Then comes the draft text...
But let’s leave the politics for now.
From the strictly legal point of view, the discussed Polish provisions may backfire in a way that (hopefully) has not intended by the drafters. So first, let’s see the body of the statute:
Art 55a of statue on Institute of National Remembrance (draft).
§1. Whoever publicly and contrary to the facts attributes to the Polish Nation or Polish State responsibility or co-responsibility for Nazi-felonies committed by the Third Reich described in art. 6 of United Nations Charter of the International Military Tribunal - Annex to the Agreement for the prosecution and punishment of the major war criminals of the European Axis ("London Agreement") signed on the 8th of August 1945 or for other crimes constituting crimes against peace, humanity or war crimes or in another way flagrantly diminishes the responsibility of actual perpetrators, is subject to penalty of deprivation of liberty up to 3 years.
§2. If the perpetrator acts unintentionally is subject to fine or penalty of limitation of liberty.
§3. The perpetrator of the prohibited act referred to in §1 or §2 does not commit the crime if he has committed this act within his artistic or scientific activities.
...and its interpretation
Can you see the real scope of criminal liability?
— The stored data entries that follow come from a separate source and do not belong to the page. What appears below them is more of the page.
-- ==== Sys2Proof/Machine/Links.lean ====
section
/-! DEFINITION. Frames of the die links as they are received (R20 to R22), the miss rules that follow from them (R28 to R35),
measurement (R24), COMMIT at a satellite and CONFIRM (R28, R31), publication (R30), and local time (R40). -/

namespace Sys2Proof.Machine

/-! ### Receiving (R21) -/

/-- R21. The control die answers a discarded frame of slot `n` with NAK. -/
def State.ctlNak (s : State) (n : Nat) : State := s.ctlSend n 0x04 (leBytes 2 (s.link n).ctlRx)

/-- R21. The satellite of slot `n` answers a discarded frame with NAK. -/
def State.satNak (s : State) (n : Nat) : State := s.satSend n 0x04 (leBytes 2 (s.link n).satRx)

/-- R21. The control die discards the frame at the head of the link of slot `n`, behind which `rest` stands, and answers with NAK. The
second NAK of one `SEQ` makes the sender drop that frame, so that the receiver goes on behind it (DESIGN CHOICE). -/
def State.ctlDiscard (s : State) (n : Nat) (rest : List Frame) : State :=
  let s := s.ctlNak n
  let l := s.link n
  s.setLink n { l with up := rest, ctlNaked := !l.ctlNaked, ctlRx := if l.ctlNaked then (l.ctlRx + 1) % 65536 else l.ctlRx }

/-- R21. The satellite of slot `n` discards the frame at the head of its link, behind which `rest` stands, and answers with NAK; as the
control die does. -/
def State.satDiscard (s : State) (n : Nat) (rest : List Frame) : State :=
  let s := s.satNak n
  let l := s.link n
  s.setLink n { l with down := rest, satNaked := !l.satNaked, satRx := if l.satNaked then (l.satRx + 1) % 65536 else l.satRx }

/-- R20, R21. The control die receives the frame at the head of the link of slot `n`, which must be of type `typ` with a payload that
`p` admits: discarded, or acted on with its payload and `CCOUNT`. -/
def State.ctlTake (s : State) (n typ : Nat) (p : List Byte → Bool) (rx : Rx) (f : State → List Byte → Nat → State) : State :=
  match (s.link n).up with
  | h :: t =>
    let l := s.link n
    if h.typ ≠ typ ∨ !p h.payload ∨ s.looped n then s
    else if rx ≠ .ok ∨ !h.whole then (s.ctlDiscard n t).lsat (Reg.LINK_ERR_CRC_ERRORS n)
    else if h.seq ≠ l.ctlRx then s.ctlDiscard n t
    else f (s.setLink n { l with up := t, ctlRx := (l.ctlRx + 1) % 65536, ctlNaked := false }) h.payload h.ccount
  | [] => s

/-- R20, R21. The satellite of slot `n` receives the frame at the head of its link. -/
def State.satTake (s : State) (n typ : Nat) (rx : Rx) (f : State → List Byte → State) : State :=
  match (s.link n).down with
  | h :: t =>
    let l := s.link n
    if h.typ ≠ typ ∨ s.looped n ∨ !s.present n then s
    else if rx ≠ .ok ∨ !h.whole ∨ h.seq ≠ l.satRx then s.satDiscard n t
    else f (s.setLink n { l with down := t, satRx := (l.satRx + 1) % 65536, satNaked := false }) h.payload
  | [] => s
It is quite difficult with all these requisites and vague references. So let’s try to dissect the provision to get a glimpse of the potential difficulties that a citizen, prosecutor, and a court may have while assessing one’s behavior.
1) publicly – it refers to a manner of action that makes it possible for the information to be received by a larger, not necessarily specified, group of people (i.a. on Facebook, Twitter, on a website, in a newspaper, etc.). Thus, private discussions are excluded.
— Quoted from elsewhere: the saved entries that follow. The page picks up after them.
/-- R104, R105. The windows of the verified image, or the one window without; then the lock, and the debug accesses that waited. -/
def State.lockWindows (s : State) : State :=
  let s := match s.boot.image with
    | some i =>
      let s := (i.prot.zip (List.range 24)).foldl (fun (s : State) (p : (Nat × Nat × Nat) × Nat) => s.setWin (p.2 / 8) (p.2 % 8) p.1) s
      if s.duplexCfg then s.setWin 3 0 (0x10A00000, 0x10AFFFFF, 6) else s
    | none => s.setWin 1 0 (0x40000000, 0x40000FFF, 5)
  (s.fon Reg.PROT_STAT_PROT_LOCK).dbgWaited

/-- R92. The revoke fuses below `KEY_IDX`; one in `lost` was cut short by a loss of power and read intact. -/
def State.revokeKeys (s : State) (img : Image) (lost : Nat) : State :=
  if !bit img.hflags 0 then s
  else
    s.each ((List.range img.keyIdx).filter fun k => !(s.board.fuses.keyHash.getD k []).isEmpty && !bit s.board.fuses.revoked k && !bit lost k) fun s k =>
      let f := s.board.fuses
      let s := { s with board := { s.board with fuses := { f with revoked := putBit f.revoked k true } } }
      (s.fset Reg.FUSE_STAT_KEY_REVOKED s.board.fuses.revoked).record cKEY_REVOKED (leBytes 1 k)

/-! ### The steps (R97, R100) -/

/-- R100. A step fails: its code and detail, the windows and their lock, SAFE, and the queued records. -/
def State.bootFail (s : State) (step : Nat) (e : BootFail) : State :=
  let s := ((s.fset Reg.BOOT_STAT_FAIL_CODE e.1).fset Reg.BOOT_STAT_FAIL_STEP step).fset Reg.BOOT_DETAIL_DETAIL e.2
  let s := s.progRecord e
  let s := s.flashClose.lockWindows.regrid.enterSafe 0x01 e.1
  let s := if step < 10 then s.cairnLoad else s
  s.cairnAll s.cairn.queue.length

/-- R97, R429. The ECC read-scrub of B0 and B2 at a warm step 3: each word that cannot be read is reported and dealt with. -/
def State.scrubKept (s : State) : State :=
  (s.mem.bad.filter keepBank).foldl
    (fun s a => (s.eccUe a).ueAct a) s

/-- R432. Zero-fill and MBIST of step 3: all banks at a cold boot, else B1, B3 and B4, with the read-scrub of B0 and B2. -/
def State.fillBanks (s : State) (fail : Nat) : State × Option BootFail :=
  let tested := if s.boot.cold then 31 else 26
  let s := if s.boot.cold then s else s.scrubKept
  let m := if s.boot.cold then [] else mclear 0x200000 0x600000 (mclear 0xA00000 0x200000 s.sram)
  let s := { s with sram := m, mem := { s.mem with
    badB4 := [], bad := s.mem.bad.filter fun a => decide (0x10000000 ≤ a), fillAt := s.time.mono } }
  let bad := fail &&& tested
  let s := (s.fset Reg.MEM_STAT_FILL_BUSY tested).fset Reg.MEM_STAT_MBIST_PASS (tested - bad)
  (s, ((List.range 5).find? fun b => bit bad b).map fun b => (fMbist, b))

/-- R55. Lanes that count as failed: those that failed LBIST, and after a PARK wake those retired before. -/
def State.lanesBad (s : State) (fail : Nat) : Nat := fail ||| (7 - s.fget Reg.VOTE_STAT_LIVE)

/-- Table 2.3, R55, R203. The lane state at the end of BOOT. -/
def State.setLanes (s : State) : State :=
  let s := if s.topoN 0x0C01 0 0 1 0 = 2 then s.setLaneState laneUnbound else s
  (s.each ([0, 1, 2].filter fun l => bit s.boot.lbist l && bit s.liveLanes l) fun s l => s.retireLane l).syncVoting

/-- R24, R48. Step 8: every fitted die is measured and of the type of its slot. -/
def State.enumerate (s : State) (typeBad : Nat) : Option BootFail :=
  (satSlots.filter fun n => s.fitted n && s.linkIsUp n).findSome? fun n =>
    if (s.link n).failSince.isSome then some (fLinkBad, n) else if bit typeBad n then some (fSlotType, n) else none

/-- R24. Step 8 still waits for the link of a declared slot. -/
def State.enumWaits (s : State) : Bool :=
  satSlots.any fun n => s.fitted n && s.declared n && (!s.linkIsUp n || (s.link n).measuring)

/-- The work of one step of Table 3.5, and its failure. -/
def State.bootWork (s : State) (o : BootObs) : State × Option BootFail :=
  match s.boot.step with
  | 1 =>
    let s := ((s.fset Reg.CLK_STAT_PLL_LOCK 0xFF).fon Reg.CLK_STAT_REFCLK_OK).fput Reg.CLK_STAT_XTAL_OK !(s.fbit Reg.CLK_STAT_ON_RC)
    (s.fput Reg.BOOT_STAT_COLD s.boot.cold, none)
  | 2 => (s, if !o.romOk then some (fRom, 0) else if s.fget Reg.BOOT_STAT_BOOT_LOOPS = 3 then some (fLoop, 0) else none)
  | 3 => s.fillBanks o.mbistFail.toNat
  | 4 =>
    let bad := s.lanesBad o.lbistFail.toNat
    ({ s with boot := { s.boot with lbist := o.lbistFail.toNat } },
      if 2 ≤ (([0, 1, 2] : List Nat).filter fun l => bit bad l).length then some (fLbist, bad) else none)
  | 5 => (s.flashOpen, none)
  | 6 =>
    let (s, e) := s.selectImage
    ({ s with dup := { s.dup with ruleAt := s.time.mono } }, e)
  | 7 =>
    let (s, e) := s.readImage
    ({ s with boot := { s.boot with enumAt := s.time.mono } }, e)
  | 8 => (s, s.enumerate o.slotTypeBad.toNat)
  | 9 => s.configDies o.configBad.toNat (satSlots.filter fun n => s.fitted n && s.declared n && s.linkIsUp n)
  | 10 => (match s.boot.image with | some i => s.settleMram i | none => s, none)
  | 11 => (match s.boot.image with | some i => s.lockWindows.revokeKeys i o.revokeLost.toNat | none => s, none)
  | 12 => (s.flashClose.setLanes.mdioStart, none)
  | _ => (s, none)

/-- R97, R51. The end of step 12: UNBOUND with safety-related functions stops in SAFE; otherwise BOOT waits for the first SAMPLE. -/
def State.bootDone (s : State) : State :=
  let s := s.fset Reg.BOOT_TIME_BOOT_MS (clip 16 (s.boot.us / 1000))
  if s.laneState = laneUnbound ∧ s.safetyDeclared then s.regrid.enterSafe 0x02 0
  else ({ s with boot := { s.boot with step := 13 } }).regrid

/-- BOOT_STEP (R97): the step in progress has completed, and the next one starts. -/
def execBootStep (o : BootObs) (s : State) : Out :=
  .next (
    if s.inReset || s.mode != mBoot || s.boot.step == 0 || decide (12 < s.boot.step) || (s.boot.step == 8 && s.enumWaits) then s
    else
      let s := (s.keepReady).advance (o.us * 1000)
      let s := { s with boot := { s.boot with us := s.boot.us + o.us } }
      let n := s.boot.step
      match s.bootWork o with
      | (s, some e) => s.bootFail n e
      | (s, none) => if n = 12 then s.bootDone else { s with boot := { s.boot with step := n + 1 } })

/-- ENUM_LINK_TIMEOUT (R24): 40 ms after the start of step 8. -/
def execEnumLinkTimeout (n : Slot) (s : State) : Out :=
  .next (
    if s.inReset || s.mode != mBoot || s.boot.step != 8 || n.val == 0 || !s.fitted n || !s.declared n || s.linkIsUp n then s
    else (s.toMono (s.boot.enumAt + 40000000)).bootFail 8 (fLinkBad, n))

/-! ### The first SAMPLE (R51, R67, R96, R126, R413) -/

/-- R67. The outputs found are adopted: into the committed image, and into the Q bytes that a task owns. The door and step states of each
door die are read into its input block. -/
def State.adopt (s : State) : State :=
  let dies := satSlots.filter fun n => s.admitted n
  let s := s.each (dies.filter fun n => n ≤ 3) fun s n => s.setLink n { s.link n with lastOk := s.doorInput (n - 1) }
  let outs := dies.foldl (fun m n => mset [] m n (s.sat n).applied) []
  let s := s.each dies fun s n => s.setLink n { s.link n with sentOut := (s.sat n).applied }
  let s := (s.entries 0x0205 0 8).foldl (fun s e =>
    (List.range (leAt e 2 2)).foldl (fun s i =>
      let o := leAt e 0 2 + i
      if s.admitted (leAt e 4 1) && (s.qOwner o).isSome then
        let v := mget 0 (s.sat (leAt e 4 1)).applied (leAt e 6 2 + i)
        let s := s.wr (qBase + o) v
        { s with eng := { s.eng with qOut := mset 0 s.eng.qOut o v, qStaged := mset 0 s.eng.qStaged o v } }
      else s) s) s
  { s with cimg := { s.cimg with outs, q := s.eng.qOut }, cnext := { s.cnext with outs, q := s.eng.qOut } }

/-- R126. After a cold boot that restored a checkpoint, running timers lose the time without power. -/
def State.shiftTimers (s : State) (d : Int) : State :=
  (List.range 2048).foldl (fun (s : State) i =>
    let a := tBase + 16 * i
    if bit (s.rd (a + 14)).toNat 2 then s.wrN (a + 8) 6 (unsgn 48 (Int.ofNat (s.rdN (a + 8) 6) + d)) else s) s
2) contrary to the facts – now it gets really problematic. First of all, who decides what the facts are? Sometimes facts intrinsically contain a qualitative or quantitative evaluation (“a large number of victims”, “grave violence”, “sadistic” etc.). In practice, during the criminal proceedings, some kind of an expert witness will be appointed to determine whether the information presented in a public statement is well founded in contemporary historical knowledge. How can we be sure that this historian is not biased or, even more so, is legitimately able to justify his opinion? And what if facts can not be established because of the early stage of research? To what extent personal memories or opinions on historical events can be verified in such manner - imagine a layman writing on Facebook: “Before my grandpa passed away, he told me that his hometown had been plundered not only by the Nazis but also by some of his neighbors, mainly from Kowalski family”.
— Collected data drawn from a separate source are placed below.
/-! ### Maintenance verbs (chapter 13) -/

/-- R381, R383, R384, R419, R458, R463. Sessions open under the role's key and close on request, when idle, or at the end of a lockout; the
reading verbs answer with what they read, and an object outside the agent windows with PROT. -/
def Obligations.ReadingVerbsComplete : Prop :=
  ∀ (s : State) (h : VerbHdr) (x : Fin 4) (v : Sess),
    (∀ (role : Byte) (nc k : List Byte), s.inReset = false → s.portUp h.port.val = true → s.verbPort h.port.val = true →
      s.fbit Reg.NET_STAT_OPEN_LOCKOUT = false → s.roleKey role.toNat = some k →
      verbTag k (verbFrame h vOpen (beBytes 1 role.toNat ++ [0, 0, 0] ++ nc)) = h.tag → h.badLen = false → nc.length = 16 → h.sess = 0xFF →
      bit (s.topoN 0x0B01 role.toNat 1 1 4) h.port.val = true → s.sess x = none → (∀ y : Fin 4, y < x → s.sess y ≠ none) →
      s.Does (.openSession h role nc) fun t => ∃ nm key, nm.length = 16 ∧ key = hmac256 k ([0x44, 0x58, 0x38, 0x53] ++ nc ++ nm) ∧
        t.sess x = some { role := role.toNat, key, idleAt := s.time.mono, port := h.port.val } ∧
        t.net.sent = s.net.sent ++ [{ chan := h.port.val, kind := 2, data := verbReply key vOpen x h.ctr.toNat rDone 0 nm }] ∧ (∀ y : Fin 4, y ≠ x → t.sess y = s.sess y) ∧
        t = { s with regs := t.regs, live := t.live, net := t.net, free := t.free }) ∧
    (s.Takes h x v vClose 16 [] →
      s.Does (.closeSession h) fun t => t.sess x = none ∧ s.Replied t h x v vClose rDone 0 [] ∧ (∀ y : Fin 4, y ≠ x → t.sess y = s.sess y) ∧
        t = { s with regs := t.regs, live := t.live, net := t.net }) ∧
    (s.sess x = some v →
      s.Does (.sessionIdle x) fun t => t.sess x = none ∧ v.idleAt + s.topoN 0x0806 0 6 2 300 * 1000000000 ≤ t.time.mono ∧
        (∀ y : Fin 4, y ≠ x → t.sess y = s.sess y) ∧ t = { s with time := t.time, power := t.power, regs := t.regs, net := t.net }) ∧
    (s.fbit Reg.NET_STAT_OPEN_LOCKOUT = true →
      s.Does .openLockoutEnd fun t => t.fbit Reg.NET_STAT_OPEN_LOCKOUT = false ∧ s.net.lockEnd ≤ t.time.mono ∧
        s.regsBut t [Reg.NET_STAT_OPEN_LOCKOUT] ∧ t = { s with time := t.time, power := t.power, regs := t.regs }) ∧
    (∀ (addr : Word) (len : BitVec 16), s.Takes h x v vReadObj 0 (beBytes 4 addr.toNat ++ beBytes 2 len.toNat) →
      submitOk addr.toNat len.toNat = true →
      (s.allowed 0 addr.toNat len.toNat false = false →
        s.Does (.readObj h addr len) fun t => s.Taken t h x v ∧ s.Replied t h x v vReadObj rProt 0 [] ∧
          t = { s with regs := t.regs, live := t.live, net := t.net, cairn := t.cairn }) ∧
      (s.allowed 0 addr.toNat len.toNat false = true → len = 4 → memMapped addr.toNat = true →
        s.mem.bad.contains (addr.toNat - addr.toNat % 8) = false → opaqueStore addr.toNat = false → s.fget Reg.MEM_STAT_FILL_BUSY = 0 →
        s.Does (.readObj h addr len) fun t => s.Taken t h x v ∧
          s.Replied t h x v vReadObj rDone 0 ((List.range 4).map fun i => s.extByte false (addr.toNat + i)) ∧ t.sram = s.sram ∧ t.mram = s.mram)) ∧
    (s.Takes h x v vHealth 1 [] →
      s.Does (.health h) fun t => s.Taken t h x v ∧ (∃ body, s.Replied t h x v vHealth rDone 0 body ∧ body.length = 64 ∧
        (body.drop 8).take 8 = beBytes 8 s.time.dev) ∧ t = { s with regs := t.regs, live := t.live, net := t.net, free := t.free }) ∧
    (∀ (area : Byte) (first count : BitVec 16),
      s.Takes h x v vReadCairn 4 (beBytes 1 area.toNat ++ [0] ++ beBytes 2 first.toNat ++ beBytes 2 count.toNat) → area.toNat ≤ 1 →
      1 ≤ count.toNat → count.toNat ≤ 31 → first.toNat + count.toNat ≤ (if area = 0 then 16320 else 64) →
      s.Does (.readCairn h area first count) fun t => s.Taken t h x v ∧ s.Replied t h x v vReadCairn rDone 0
        (beBytes 1 area.toNat ++ [0] ++ beBytes 2 (if area = 0 then s.fget Reg.CAIRN_STAT_FILL else s.fget Reg.CAIRN_STAT_LW_NEXT) ++
          beBytes 2 first.toNat ++ beBytes 2 count.toNat ++
          mslice 0 s.mram ((if area = 0 then cairnMain else cairnRing) + 32 * first.toNat) (32 * count.toNat)) ∧
        t = { s with regs := t.regs, live := t.live, net := t.net }) ∧
    (∀ (door : Byte) (first count : BitVec 16),
      s.Takes h x v vReadLedger 6 (beBytes 1 door.toNat ++ [0] ++ beBytes 2 first.toNat ++ beBytes 2 count.toNat) → door.toNat < 12 →
      s.ilRole door.toNat = 1 → 1 ≤ count.toNat → count.toNat ≤ 31 → first.toNat + count.toNat ≤ 4096 →
      s.Does (.readLedger h door first count) fun t => s.Taken t h x v ∧ s.Replied t h x v vReadLedger rDone 0
        (beBytes 1 door.toNat ++ [0] ++
          beBytes 2 (if s.fbit (Reg.LDG_STAT_EMPTY door.toNat) then 0xFFFF else s.fget (Reg.LDG_STAT_NEWEST door.toNat)) ++
          beBytes 4 (s.fget (Reg.LT_CYCLES_CYCLES door.toNat)) ++
          mslice 0 s.mram (0x10400000 + door.toNat * 0x20000 + 32 * first.toNat) (32 * count.toNat)) ∧
        t = { s with regs := t.regs, live := t.live, net := t.net })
Remember that the special prosecutor’s unit in the Institute of National Remembrance is supposed to indict. They are subordinates of Ministry of Justice, and the entire board of the Institute is politically elected by parliament. Approach to the history (general outlook as well as the methodology of research) is strongly dependent not on merits but on the current political situation. As we can see – the facts are everything. The harder to determine them the vaguer the potential scope of liability may be. Another aspect of the said element of the crime – can a various opinion on well-established facts be deemed as “contrary” to the latter? An example “Kowalski family just stood and did nothing; they laughed when my family was shot by the Nazis. They were aides by their passivity and amusement”. Imagine that we have undisputed information that in fact, only Nazis did the shooting. Is the opinion on the Kowalski family as passive supporters contrary to the facts or not? In criminal law, many times we differ in our opinions what was the role of individuals partaking in a criminal endeavor. Were they only facilitating or maybe they were in fact co-perpetrators? That is another crucial issue that is difficult to determine unanimously – is a legal assessment of an act an element of the facts of a case or it is just normative (not ontological) aspect?
3) Polish Nation – this one should be easy, right? The nation is defined as “a large body of people united by common descent, history, culture, or language, inhabiting a particular state or territory” (oxfordictionaries.com). In its narrow literal sense, such a description fits only the entire community, not individuals. Now compare those two statements in the context that there is a noncontroversial establishment of facts that there were only Nazis in the area:
- a) “Polish people helped Nazis to plunder our hometown.”
- b) “Kowalski family helped Nazis to plunder our hometown.”
If one uses more general term due to the lack of knowledge of the name of the facilitators, does it imply the Nation as a whole? If so, in a case of uncertainty of personal data opposite to the nationality, shall one rather remain silent? Or maybe one should even make up a fake family name to immunize themselves? It does not sound rational.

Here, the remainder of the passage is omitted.